» Task to carry out
Each line containing the string "when" should be copied out of the entries.

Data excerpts

-- ==== Sys2Proof/Proofs/Digits.lean ====
section
/-! PROOF. Digits make a number, which is located, diverted or refused (R23 to R26, R40 to R43, R49, R51, R52). -/

namespace Sys2Proof.Machine

open Sys2Proof

/-- The call when its four digits are complete (R41). -/
def Call.withNumber (k : Call) (n : Ext) : Call := { k with timer := none, farExt := some n, dialled := [] }

theorem Call.Early.withNumber {k : Call} (h : k.Early) (n : Ext) : (k.withNumber n).Early :=
  ⟨h.state, h.plain, h.talkLane, h.listenLanes⟩

/-- The call while its number is looked up (R41, R51). -/
def Call.routingTo (k : Call) (n : Ext) : Call := { k.withNumber n with state := .routing }

theorem numberOf_four (a b c d : Digit) :
    numberOf ([a, b, c] ++ [d]) = a.val * 1000 + b.val * 100 + c.val * 10 + d.val := by
  change (((0 * 10 + a.val) * 10 + b.val) * 10 + c.val) * 10 + d.val = _
  omega

theorem Rights.mayInternal_iff {x : Rights} : Rights.mayInternal x = true ↔ x ≠ 0 := by
  revert x; decide

theorem Rights.mayOutside_iff {x : Rights} : Rights.mayOutside x = true ↔ x = 3 := by
  revert x; decide

namespace State

/-! ### The digit at the port (R49, R150) -/

/-- The oldest digit leaves the FIFO of a port that has then offered its event. -/
def digitTaken (p : Port) (s : State) : State :=
  s.modPort p fun u => { u with digits := u.digits.drop 1, offered := true }

theorem port_digitTaken (p : Port) (s : State) : (s.digitTaken p).port p =
    { s.port p with digits := (s.port p).digits.drop 1, offered := true } :=
  port_modPort_same p _ s

theorem takeDigitEvent_of_due {s : State} {p : Port} {d : Digit} (due : s.dueEvent p = some (.digit d)) :
    s.takeDigitEvent p = (s.digitTaken p).takeDigit p d := by
  simp only [takeDigitEvent, takeOffer, due]
  rfl

theorem takeDigit_of_dialing {s : State} {p : Port} {r : RecordId} {k : Call} (d : Digit) (front : FrontIs s p r k)
    (dialing : k.state = .dialing) : s.takeDigit p d = s.dialDigit r k d := by
  simp only [takeDigit, front.1, front.2, dialing, if_true]

theorem takeDigit_of_other {s : State} {p : Port} (d : Digit)
    (h : s.front p = none ∨ ∃ r k, FrontIs s p r k ∧ k.state ≠ .dialing) : s.takeDigit p d = s := by
  rcases h with none | ⟨r, k, front, other⟩
  · simp only [takeDigit, none]
  · simp only [takeDigit, front.1, front.2, other, if_false]

/-! ### The digit at a record in DIALING (R42, R49) -/

section
variable {s : State} {r : RecordId} {k : Call} (d : Digit)

/-- The divert of the dialled number is found again when its onward digits are complete (R42, R43). -/
theorem completeOnward_of_divert {n : Ext} {i : Fin 8} (numbered : k.farExt = some n) (divert : DivertOf s n i) :
    (s.setCall r k).completeOnward r = (s.setCall r k).completeDivert r (s.calls.diverts.get i).target := by
  have number : (s.setCall r k).lookupNumber n =
    .divert (s.calls.diverts.get i).target (s.calls.diverts.get i).outside := lookupNumber_of_divert divert
  simp only [completeOnward, call_setCall_same, Option.bind_some, numbered, number]

theorem dialDigit_of_few (unnumbered : k.farExt = none) (few : k.dialled.length < 3) :
    s.dialDigit r k d = (if k.dialled = [] then s.setTone k.port .none else s).modCall r
      fun k => { k with dialled := k.dialled ++ [d], timer := some 1250 } := by
  simp only [dialDigit, unnumbered, few, if_true, List.isEmpty_iff]

/-- The first digit ends dial tone, and each of the first three starts the timer again (R49). -/
theorem dialDigit_kept {p : Port} (unnumbered : k.farExt = none) (few : k.dialled.length < 3) (hk : s.call? r = some k)
    (hp : k.port = p) (up : (s.port p).state = .up) :
    (s.dialDigit r k d).call? r = some { k with dialled := k.dialled ++ [d], timer := some 1250 } ∧
    ((s.dialDigit r k d).port p).tone = (if k.dialled = [] then .none else (s.port p).tone) ∧
    (∀ q, q ≠ r → (s.dialDigit r k d).record q = s.record q) ∧ (s.dialDigit r k d).highway = s.highway := by
  subst hp
  rw [dialDigit_of_few d unnumbered few]
  obtain ⟨v, hv, records, tone, highway⟩ : ∃ v, (if k.dialled = [] then s.setTone k.port .none else s) = v ∧
      (∀ q, v.record q = s.record q) ∧ (v.port k.port).tone = (if k.dialled = [] then .none else (s.port k.port).tone) ∧
      v.highway = s.highway := by
    split
    · exact ⟨_, rfl, fun q => by simp only [record, setTone_records], by rw [port_setTone_same _ up],
        setTone_highway ..⟩
    · exact ⟨_, rfl, fun _ => rfl, rfl, rfl⟩
  have call : v.call? r = some k := by rw [call?, records]; exact hk
  rw [hv, modCall_of_call call]
  exact ⟨call_setCall_same .., tone, fun q hq => (record_setCall_ne _ v hq).trans (records q), highway⟩

theorem dialDigit_of_fourth {a b c : Digit} (unnumbered : k.farExt = none) (three : k.dialled = [a, b, c]) :
    s.dialDigit r k d = s.fourthDigit r k.port (a.val * 1000 + b.val * 100 + c.val * 10 + d.val) := by
  simp only [dialDigit, unnumbered, three, numberOf_four]
  rfl

variable (hk : s.call? r = some k)
include hk

theorem dialDigit_of_onward {n : Ext} (numbered : k.farExt = some n) (few : k.onward.length < 11) :
    s.dialDigit r k d = s.setCall r { k with onward := k.onward ++ [d], timer := some 500 } := by
  have more : k.onward.length + 1 < 12 := by omega
  simp only [dialDigit, numbered, more, if_true, modCall_of_call hk]

/-- The twelfth completes the number (R42). -/
theorem dialDigit_of_twelfth {n : Ext} {i : Fin 8} (numbered : k.farExt = some n) (eleven : 11 ≤ k.onward.length)
    (divert : DivertOf s n i) : s.dialDigit r k d =
      (s.setCall r { k with onward := k.onward ++ [d], timer := some 500 }).completeDivert r
        (s.calls.diverts.get i).target := by
  have full : ¬ k.onward.length + 1 < 12 := by omega
  rw [← completeOnward_of_divert (k := { k with onward := k.onward ++ [d], timer := some 500 }) numbered divert]
  simp only [dialDigit, numbered, full, if_false, modCall_of_call hk]

end

/-! ### The fourth digit: lookup and rights (R41) -/

/-- A number is refused at once: it has no home, its home is ABSENT, or the class of the login has no right to it. -/
inductive RefusesNumber (s : State) (p : Port) (n : Ext) : Prop where
  | noNumber (number : s.lookupNumber n = .noNumber)
  | homeAbsent (number : s.lookupNumber n = .homeAbsent)
  | noInternal (rights : s.rightsAt p = 0) (number : ∀ target, s.lookupNumber n ≠ .divert target true)
  | noOutside (rights : s.rightsAt p ≠ 3) {target : Station} (number : s.lookupNumber n = .divert target true)

section
variable {s : State} {r : RecordId} {k : Call} {p : Port} {n : Ext} (hk : s.call? r = some k)
include hk

theorem fourthDigit_of_refused (h : s.RefusesNumber p n) : ∃ c : Cause, c.tone = some .reorder ∧
    s.fourthDigit r p n = (s.setCall r (k.withNumber n)).clearRecord r c := by
  have number : (s.setCall r (k.withNumber n)).lookupNumber n = s.lookupNumber n := rfl
  rw [fourthDigit, modCall_of_call hk, ← Call.withNumber]
  simp only [number]
  have internal (no : s.rightsAt p = 0) : ¬ Rights.mayInternal (s.rightsAt p) = true :=
    fun may => Rights.mayInternal_iff.1 may no
  cases h with
  | noNumber number => exact ⟨.noNumber, rfl, by rw [number]⟩
  | homeAbsent number =>
    rw [number]
    by_cases may : Rights.mayInternal (s.rightsAt p) = true
    · exact ⟨.homeAbsent, rfl, if_pos may⟩
    · exact ⟨.restricted, rfl, if_neg may⟩
  | noInternal no number =>
    cases x : s.lookupNumber n with
    | noNumber => exact ⟨.noNumber, rfl, rfl⟩
    | homeAbsent | home st => exact ⟨.restricted, rfl, if_neg (internal no)⟩
    | divert target out => cases out with
      | false => exact ⟨.restricted, rfl, if_neg (internal no)⟩
      | true => exact absurd x (number target)
  | noOutside no number =>
    rw [number]
    exact ⟨.restricted, rfl, if_neg fun may => no (Rights.mayOutside_iff.1 may)⟩

theorem fourthDigit_of_home {home : Station} (ht : k.talkLane = none) (hn : s.lookupNumber n = .home home)
    (hr : s.rightsAt p ≠ 0) : s.fourthDigit r p n =
      (s.setCall r (k.routingTo n)).runLookup r := by
  have number : (s.setCall r (k.withNumber n)).lookupNumber n = .home home := hn
  have routing := setCallState_setCall (k := k.withNumber n) ht r .routing s
  rw [fourthDigit, modCall_of_call hk, ← Call.withNumber]
  simp only [number, routing]
  exact if_pos (Rights.mayInternal_iff.2 hr)

theorem fourthDigit_of_divert {target : Station} (hn : s.lookupNumber n = .divert target false)
    (hr : s.rightsAt p ≠ 0) : s.fourthDigit r p n =
      (s.setCall r { k.withNumber n with divert := true }).completeDivert r target := by
  have number : (s.setCall r (k.withNumber n)).lookupNumber n = .divert target false := hn
  rw [fourthDigit, modCall_of_call hk, ← Call.withNumber]
  simp only [number, modCall_setCall]
  exact if_pos (Rights.mayInternal_iff.2 hr)

theorem fourthDigit_of_outside {target : Station} (hn : s.lookupNumber n = .divert target true)
    (hr : s.rightsAt p = 3) : s.fourthDigit r p n =
      s.setCall r { k.withNumber n with divert := true, onward := [], timer := some 500 } := by
  have number : (s.setCall r (k.withNumber n)).lookupNumber n = .divert target true := hn
  rw [fourthDigit, modCall_of_call hk, ← Call.withNumber]
  simp only [number, modCall_setCall]
  exact if_pos (Rights.mayOutside_iff.2 hr)

theorem fourthDigit_freed (early : k.Early) (port : k.port = p) (up : (s.port p).state = .up)
    (off : (s.callPort p).hookView = .off) (h : s.RefusesNumber p n) :
    FreedWithReorder s (s.fourthDigit r p n) r p := by
  obtain ⟨c, reorder, run⟩ := fourthDigit_of_refused hk h
  rw [run]
  exact clearRecord_early (early.withNumber n) r port up off reorder

end

end State

/-- A digit that is due at a front record in DIALING is that record's. -/
theorem completes_digit {s : State} {p : Port} {r : RecordId} {k : Call} {d : Digit} {P : State → Prop}
    (due : s.dueEvent p = some (.digit d)) (front : FrontIs s p r k) (dialing : k.state = .dialing)
    (h : P ((s.digitTaken p).dialDigit r k d)) : Completes (.digit p) s P := by
  refine ⟨_, congrArg Host.Outcome.next (State.takeDigitEvent_of_due due), ?_⟩
  rw [State.takeDigit_of_dialing (s := s.digitTaken p) d front dialing]
  exact h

» Reply to the task
/-- The call when its four digits are complete (R41). -/
/-- The divert of the dialled number is found again when its onward digits are complete (R42, R43). -/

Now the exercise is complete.